┌─ Dataset records
-- ==== Sys2Proof/Laws/Memory.lean ====
section
/-! SUPPORT. The laws of memory: a read after a write, what a block write and a block read do, and that every memory
operation keeps the canonical form (`Memory.wf`), which the memory after reset has. -/

namespace Sys2Proof.Machine

open Config (memSize memInit)

/-- A lower bound may be weakened. -/
theorem Memory.wfFrom_mono {lo hi : Nat} {m : Memory} (h : lo ≤ hi) (hm : Memory.wfFrom hi m = true) :
    Memory.wfFrom lo m = true := by
  cases m with
  | nil => rfl
  | cons c rest =>
    simp only [Memory.wfFrom, Bool.and_eq_true, decide_eq_true_eq] at hm ⊢
    exact ⟨⟨⟨by omega, hm.1.1.2⟩, hm.1.2⟩, hm.2⟩

/-- Taking cells away keeps the canonical form. -/
theorem Memory.wfFrom_filter {lo : Nat} {m : Memory} (p : Host.Cell → Bool) (hm : Memory.wfFrom lo m = true) :
    Memory.wfFrom lo (m.filter p) = true := by
  induction m generalizing lo with
  | nil => rfl
  | cons c rest ih =>
    simp only [Memory.wfFrom, Bool.and_eq_true, decide_eq_true_eq] at hm
    rw [List.filter_cons]
    split
    · simp only [Memory.wfFrom, Bool.and_eq_true, decide_eq_true_eq]
      exact ⟨hm.1, ih hm.2⟩
    · exact Memory.wfFrom_mono (by omega) (ih hm.2)

/-- Putting a cell in, at an address that no cell has, keeps the canonical form. -/
theorem Memory.wfFrom_insert {lo a : Nat} {b : Byte} {m : Memory} (hlo : lo ≤ a) (ha : a < memSize)
    (hb : b ≠ memInit) (hne : ∀ c ∈ m, c.1 ≠ a) (hm : Memory.wfFrom lo m = true) :
    Memory.wfFrom lo (Memory.insert a b m) = true := by
  induction m generalizing lo with
  | nil => simp [Memory.insert, Memory.wfFrom, hlo, ha, hb]
  | cons c rest ih =>
    obtain ⟨c, d⟩ := c
    simp only [Memory.wfFrom, Bool.and_eq_true, decide_eq_true_eq] at hm
    simp only [Memory.insert]
    have hca : c ≠ a := hne (c, d) (by simp)
    split
    · simp only [Memory.wfFrom, Bool.and_eq_true, decide_eq_true_eq]
      exact ⟨⟨⟨hlo, ha⟩, hb⟩, ⟨⟨by omega, hm.1.1.2⟩, hm.1.2⟩, hm.2⟩
    · simp only [Memory.wfFrom, Bool.and_eq_true, decide_eq_true_eq]
      exact ⟨hm.1, ih (by omega) (fun e he => hne e (by simp [he])) hm.2⟩

/-- A write inside memory keeps the canonical form. -/
theorem Memory.wf_write {m : Memory} {a : Nat} (b : Byte) (ha : a < memSize) (hm : m.wf = true) :
    (m.write a b).wf = true := by
  simp only [Memory.wf, Memory.write]
  split
  · exact Memory.wfFrom_filter _ hm
  · refine Memory.wfFrom_insert (Nat.zero_le _) ha ‹_› (fun c hc => ?_) (Memory.wfFrom_filter _ hm)
    simpa using (List.mem_filter.mp hc).2

/-- A block write inside memory keeps the canonical form. -/
theorem Memory.wf_writeBytes {m : Memory} {a : Nat} {bs : List Byte} (h : a + bs.length ≤ memSize)
    (hm : m.wf = true) : (m.writeBytes a bs).wf = true := by
  induction bs generalizing m a with
  | nil => exact hm
  | cons b bs ih =>
    simp only [List.length_cons] at h
    exact ih (by omega) (Memory.wf_write b (by omega) hm)

/-- Erasing an address makes it read as unlisted and leaves every other address alone. -/
theorem Memory.read_erase (m : Memory) (a c : Nat) :
    Memory.read (m.filter fun x => x.1 ≠ a) c = if c = a then memInit else m.read c := by
  induction m with
  | nil => simp [Memory.read]
  | cons x rest ih =>
    obtain ⟨x, y⟩ := x
    rw [List.filter_cons]
    by_cases hx : x = a
    · subst hx
      simp only [ne_eq, not_true_eq_false, decide_false, Bool.false_eq_true, if_false, Memory.read, ih]
      split
      · rfl
      · rw [if_neg (fun e => ‹¬ c = x› e.symm)]
    · simp only [ne_eq, hx, not_false_eq_true, decide_true, if_true, Memory.read, ih]
      by_cases hc : x = c
      · subst hc
        simp [hx]
      · simp [hc]

/-- What a read finds after a cell was put in. -/
theorem Memory.read_insert (m : Memory) (a c : Nat) (b : Byte) (hne : ∀ x ∈ m, x.1 ≠ a) :
    Memory.read (Memory.insert a b m) c = if c = a then b else m.read c := by
  induction m with
  | nil => simp [Memory.insert, Memory.read, eq_comm]
  | cons x rest ih =>
    obtain ⟨x, y⟩ := x
    have hx : x ≠ a := hne (x, y) (by simp)
    simp only [Memory.insert]
    split
    · simp [Memory.read, eq_comm]
    · simp only [Memory.read, ih (fun z hz => hne z (by simp [hz]))]
      by_cases hc : x = c
      · subst hc
        simp [hx]
      · simp [hc]

/-- A read after a write: the byte written there, every other byte as it was (20_memory.md R39). -/
@[simp] theorem Memory.read_write (m : Memory) (a c : Nat) (b : Byte) :
    (m.write a b).read c = if c = a then b else m.read c := by
  simp only [Memory.write]
  split
  · rw [Memory.read_erase]
    simp [*]
  · rw [Memory.read_insert, Memory.read_erase]
    · split <;> simp
    · intro x hx
      simpa using (List.mem_filter.mp hx).2

/-- A read after a block write (20_memory.md R38). -/
theorem Memory.read_writeBytes (m : Memory) (a c : Nat) (bs : List Byte) :
    (m.writeBytes a bs).read c = if h : a ≤ c ∧ c - a < bs.length then bs[c - a] else m.read c := by
  induction bs generalizing m a with
  | nil => simp [Memory.writeBytes]
  | cons b bs ih =>
    simp only [Memory.writeBytes, ih, Memory.read_write, List.length_cons]
    by_cases e : c = a
    · subst e
      simp
    · by_cases hlt : a < c
      · have e1 : c - a = (c - (a + 1)) + 1 := by omega
        by_cases hl : c - (a + 1) < bs.length
        · rw [dif_pos ⟨by omega, hl⟩, dif_pos ⟨by omega, by omega⟩]
          simp only [e1, List.getElem_cons_succ]
        · rw [dif_neg (by omega), dif_neg (by omega), if_neg e]
      · rw [dif_neg (by omega), dif_neg (by omega), if_neg e]

@[simp] theorem Memory.length_readBytes (m : Memory) (a n : Nat) : (m.readBytes a n).length = n := by
  induction n generalizing a with
  | zero => rfl
  | succ n ih => simp [Memory.readBytes, ih]

/-- Byte k of a block read is the byte at `a + k` (20_memory.md R38). -/
@[simp] theorem Memory.getElem_readBytes (m : Memory) (a n k : Nat) (h : k < (m.readBytes a n).length) :
    (m.readBytes a n)[k] = m.read (a + k) := by
  induction n generalizing a k with
  | zero => simp [Memory.readBytes] at h
  | succ n ih =>
    cases k with
    | zero => rfl
    | succ k =>
      simp only [Memory.readBytes, List.getElem_cons_succ, ih]
      congr 1
      omega

/-- The cells of consecutive bytes inside memory are in canonical form. -/
theorem wfFrom_cellsFrom {lo a : Nat} {bs : List Byte} (hlo : lo ≤ a) (h : a + bs.length ≤ memSize) :
    Memory.wfFrom lo (cellsFrom a bs) = true := by
  induction bs generalizing lo a with
  | nil => rfl
  | cons b bs ih =>
    simp only [List.length_cons] at h
    simp only [cellsFrom]
    split
    · exact ih (by omega) (by omega)
    · simp only [Memory.wfFrom, Bool.and_eq_true, decide_eq_true_eq]
      exact ⟨⟨⟨hlo, by omega⟩, ‹_›⟩, ih (Nat.le_refl _) (by omega)⟩

/-- Reading below the first listed address. -/
theorem Memory.read_of_wfFrom {lo c : Nat} {m : Memory} (hm : Memory.wfFrom lo m = true) (hc : c < lo) :
    m.read c = memInit := by
  induction m generalizing lo with
  | nil => rfl
  | cons x rest ih =>
    obtain ⟨x, y⟩ := x
    simp only [Memory.wfFrom, Bool.and_eq_true, decide_eq_true_eq] at hm
    simp only [Memory.read]
    rw [if_neg (by omega), ih hm.2 (by omega)]

/-- What the cells of consecutive bytes read as. -/
theorem read_cellsFrom (a c : Nat) (bs : List Byte) (h : a + bs.length ≤ memSize) :
    Memory.read (cellsFrom a bs) c = if h : a ≤ c ∧ c - a < bs.length then bs[c - a] else memInit := by
  induction bs generalizing a with
  | nil => simp [cellsFrom, Memory.read]
  | cons b bs ih =>
    simp only [List.length_cons] at h
    have step : Memory.read (cellsFrom a (b :: bs)) c = if c = a then b else Memory.read (cellsFrom (a + 1) bs) c := by
      simp only [cellsFrom]
      split
      · split
        · subst c
          rw [Memory.read_of_wfFrom (wfFrom_cellsFrom (Nat.le_refl (a + 1)) (by omega)) (by omega)]
          exact ‹b = memInit›.symm
        · rfl
      · simp [Memory.read, eq_comm]
    rw [step, ih (a + 1) (by omega)]
    by_cases e : c = a
    · subst e
      simp
    · by_cases hlt : a < c
      · have e1 : c - a = (c - (a + 1)) + 1 := by omega
        by_cases hl : c - (a + 1) < bs.length
        · rw [if_neg e, dif_pos ⟨by omega, hl⟩, dif_pos ⟨by omega, by simp only [List.length_cons]; omega⟩]
          simp only [e1, List.getElem_cons_succ]
        · rw [if_neg e, dif_neg (by omega), dif_neg (by simp only [List.length_cons]; omega)]
      · rw [if_neg e, dif_neg (by omega), dif_neg (by omega)]

/-- The memory after reset is in canonical form, whatever the font. -/
theorem wf_resetWith (font : Vector Byte 80) : (State.resetWith font).mem.wf = true :=
  wfFrom_cellsFrom (Nat.zero_le _) (by simp [Config.fontBase, memSize])

/-- When an access faults, and with which address (20_memory.md R33). -/
theorem rangeFault_eq_some {k : AccessKind} {base len : Nat} {f : Fault} :
    rangeFault k base len = some f ↔
      1 ≤ len ∧ memSize < base + len ∧ f = .addressFault k (max base memSize) := by
  unfold rangeFault
  split <;> simp_all [eq_comm]

/-- When an access is in range (20_memory.md R33). -/
theorem rangeFault_eq_none {k : AccessKind} {base len : Nat} :
    rangeFault k base len = none ↔ (len = 0 ∨ base + len ≤ memSize) := by
  unfold rangeFault
  split <;> simp <;> omega

/-- A guarded access in range runs. -/
theorem guarded_of_inRange {k : AccessKind} {base len : Nat} {r : Result} (h : len = 0 ∨ base + len ≤ memSize) :
    guarded k base len r = r := by
  simp only [guarded, rangeFault_eq_none.mpr h]

/-- A guarded access out of range faults, and has no other effect. -/
theorem guarded_of_outOfRange {k : AccessKind} {base len : Nat} {r : Result} (h1 : 1 ≤ len)
    (h : memSize < base + len) : guarded k base len r = .fault (.addressFault k (max base memSize)) := by
  simp only [guarded, rangeFault_eq_some.mpr ⟨h1, h, rfl⟩]

/-- What a guarded access can answer as a next state: what it guards, in range. -/
theorem guarded_eq_next {k : AccessKind} {base len : Nat} {r : Result} {t : State}
    (h : guarded k base len r = .next t) : (len = 0 ∨ base + len ≤ memSize) ∧ r = .next t := by
  unfold guarded at h
  split at h
  · cases h
  · exact ⟨rangeFault_eq_none.mp ‹_›, h⟩

/-- A fetch in range reads the two bytes at pc, big-endian (40_machine_cycle.md R57). -/
theorem fetch_of_inRange {s : State} (h : s.pc.toNat + 2 ≤ memSize) :
    fetch s = .ok (wordOfBytes (s.mem.read s.pc.toNat) (s.mem.read (s.pc.toNat + 1))) := by
  simp only [fetch, rangeFault_eq_none.mpr (Or.inr h)]

/-- A fetch that answers a word was in range. -/
theorem fetch_eq_ok {s : State} {w : Word} (h : fetch s = .ok w) :
    s.pc.toNat + 2 ≤ memSize ∧ w = wordOfBytes (s.mem.read s.pc.toNat) (s.mem.read (s.pc.toNat + 1)) := by
  unfold fetch at h
  split at h
  · cases h
  · refine ⟨?_, (Except.ok.inj h).symm⟩
    exact (rangeFault_eq_none.mp ‹_›).resolve_left (by decide)

end Sys2Proof.Machine
end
└─
Instructions for the task:
Using the records above, report the number of lines that include the string "When", with nothing added.

Task answer:
2